Presenting information theory as a series of independent equations like this does a disservice to the learning process. Cross-entropy and KL-divergence are directly derived from information entropy, where InformationEntropy(P) represents the baseline number of bits needed to encode events from the true distribution P, CrossEntropy(P, Q) represents the (average) number of bits needed for encoding P with a suboptimal distribution Q, and KL-Divergence (better referred to as relative entropy) is the difference between these two values (how many more bits are needed to encode P with Q, i.e. quantifying the inefficiency):

relative_entropy(p, q) = cross_entropy(p, q) - entropy(p)
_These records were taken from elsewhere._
-- ==== Sys2Proof/Certificates/Slice0/Obligations.lean ====
section
/-! DEFINITION. The statements for the provers. Each docstring names the rule of spec/ it formalises; a
statement that rests on a convention of the model says so and names the log entry. -/

open Sys2Proof Sys2Proof.Machine

/-! ## Encoding -/

/-- 30_encoding.md R55, R61, R62, R63: decoding and encoding agree in both directions, for all sixteen
codes and for all 2^32 command words (whose bits 31:4 are ignored, so they come back 0). -/
def Obligations.DecodeEncodeAgree : Prop :=
  (∀ i : Instr, i.wellFormed = true → decode (encode i) = i) ∧
  (∀ c : Code, encode (decodeCode c) = .nib c) ∧
  (∀ v : Word, encode (decodeCommand v) = .cmd (v &&& 0x0000000F#32))

/-- spec/opcode_table.json, 30_encoding.md R55, R61, R62, R63: words written out from the table's
`encoding` column, one or more of each family, decode to the instruction they stand for. That a code
of 4 bits is presented as one byte, and that two bytes are no instruction, is the model's choice
(DESIGN CHOICE, log 11). -/
def Obligations.TableWordsDecode : Prop :=
  decodeTableWord 8 0b0000 = some .code0 ∧ decodeTableWord 8 0b0110 = some .code6 ∧
  decodeTableWord 8 0b1001 = some .code9 ∧ decodeTableWord 8 0b1111 = some .codeF ∧
  decodeTableWord 32 0b0001 = some .initEnc ∧ decodeTableWord 32 0b0100 = some .decStream ∧
  decodeTableWord 32 0b0110 = some .encBlock ∧ decodeTableWord 32 0x00000019 = some .step ∧
  decodeTableWord 32 0b1010 = some .choose ∧ decodeTableWord 32 0xFFFFFFF0 = some .reserved0 ∧
  decodeTableWord 32 0b1011 = some .reservedB ∧ decodeTableWord 16 0 = none

/-- 30_encoding.md R56: the packed byte of two codes, as bits, as a number, and unpacked again. -/
def Obligations.PackedByteHoldsTwoCodes : Prop :=
  ∀ earlier later : Code,
    packByte earlier later = later ++ earlier ∧
    (packByte earlier later).toNat = earlier.toNat + 16 * later.toNat ∧
    (packByte earlier later).extractLsb' 0 4 = earlier ∧
    (packByte earlier later).extractLsb' 4 4 = later ∧
    unpackCodes [packByte earlier later] = [earlier, later]

/-! ## Tables and the transition -/

/-- 40_step_table.md R71 (a), (b), (d), (e): the step table has 89 entries, rises strictly, lies in
[7, 32767] and has its two ends. -/
def Obligations.StepTableShape : Prop :=
  stepTable.length = 89 ∧ (∀ x, x < 88 → stepSize x < stepSize (x + 1)) ∧
  (∀ x, x ≤ 88 → 7 ≤ stepSize x ∧ stepSize x ≤ 32767) ∧ stepSize 0 = 7 ∧ stepSize 88 = 32767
Information theory is some of the most accessible and approachable math for ML practitioners, and it shows up everywhere. In my experience, it's worthwhile to dig into the foundations as opposed to just memorizing the formulas.

(bits assume base 2 here)

▲

morleytj 4 days ago | parent | next [-]

I 100% agree.

I think Shannon's Mathematical Theory of Communication is so incredibly well written and accessible that anyone interested in information theory should just start with the real foundational work rather than lists of equations, it really is worth the time to dig into it.

▲

golddust-gecko 4 days ago | parent | prev [-]
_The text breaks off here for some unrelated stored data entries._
-- ==== Sys2Proof/Tests/Slice0.lean ====
section
/-! SUPPORT. Tests. First the instructions: words written out bit by bit from the encodings of the spec,
and one step of each instruction against the vectors of 95_test_vectors.md (each test names its
vector). Then, for each statement with hypotheses, a witness that meets them all together. -/

namespace Sys2Proof.Tests

open Sys2Proof.Machine

/-- A channel register holding `(p, x)`. -/
def chan (p : Int) (x : Nat) : Chan := ⟨BitVec.ofInt 16 p, BitVec.ofNat 8 x⟩

/-- The argument registers after reset. -/
def noArgs : Args := ⟨0, 0, 0, 0, 0, 0, 0, 0, 0⟩

/-- Argument registers of a command that uses buffers. -/
def bufArgs (src dst count : Word) : Args :=
  { noArgs with srcAddr := src, dstAddr := dst, count := count }

/-- The reset state with these channels, these arguments, and bytes stored at an address. -/
def machine (chs : List Chan) (args : Args) (a : Nat) (bs : List Byte) : State :=
  { State.reset with ch := chs, args := args, mem := writeBytes [] a bs }

/-- One channel `(p, x)` beside another, `CHSEL` = 1. -/
def one (p : Int) (x : Nat) : State := machine [chan 5 5, chan p x] { noArgs with chsel := 1 } 0 []

/-- What a test looks at of the state an outcome answers. -/
def answer {α : Type} (o : Outcome) (f : State → α) : Option α :=
  match o with
  | .next t => some (f t)
  | .fault _ => none
  | .refused _ => none

/-- Why an outcome stops, if it does. -/
def stop (o : Outcome) : Option (Fault ⊕ Refusal) :=
  match o with
  | .next _ => none
  | .fault f => some (.inl f)
  | .refused r => some (.inr r)

/-- The selected channel as `(p, x)`. -/
def sel (s : State) : Option (Int × Nat) := s.selected.map fun c => (c.state.p, c.state.x)

/-- All channels as `(p, x)`. -/
def allCh (s : State) : List (Int × Nat) := s.ch.map fun c => (c.state.p, c.state.x)

/-! ## Words written out from the spec's encodings -/

/-- 30_encoding.md R55, the `bits` column. -/
theorem test_decode_codes :
    decodeTableWord 8 0b0000 = some .code0 ∧ decodeTableWord 8 0b0001 = some .code1 ∧
    decodeTableWord 8 0b0010 = some .code2 ∧ decodeTableWord 8 0b0011 = some .code3 ∧
    decodeTableWord 8 0b0100 = some .code4 ∧ decodeTableWord 8 0b0101 = some .code5 ∧
    decodeTableWord 8 0b0110 = some .code6 ∧ decodeTableWord 8 0b0111 = some .code7 ∧
    decodeTableWord 8 0b1000 = some .code8 ∧ decodeTableWord 8 0b1001 = some .code9 ∧
    decodeTableWord 8 0b1010 = some .codeA ∧ decodeTableWord 8 0b1011 = some .codeB ∧
    decodeTableWord 8 0b1100 = some .codeC ∧ decodeTableWord 8 0b1101 = some .codeD ∧
    decodeTableWord 8 0b1110 = some .codeE ∧ decodeTableWord 8 0b1111 = some .codeF := by decide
Agree 100% with this. It gives the illusion of understanding, like when a precocious 6 year old learns the word "precocious" and feels smart because they have can say it. Or any movie with tech or science with <technical speak>.

	▲	bbminner 3 days ago \| parent [-]
		While I can share the sentiment, my small experience teaching (and studying the same area for over a decade) suggests that giving students a trivial formula to play with "as is" helps motivate its future usage well. It is difficult to teach everything important about X in one go, knowledge is accumulated in layers.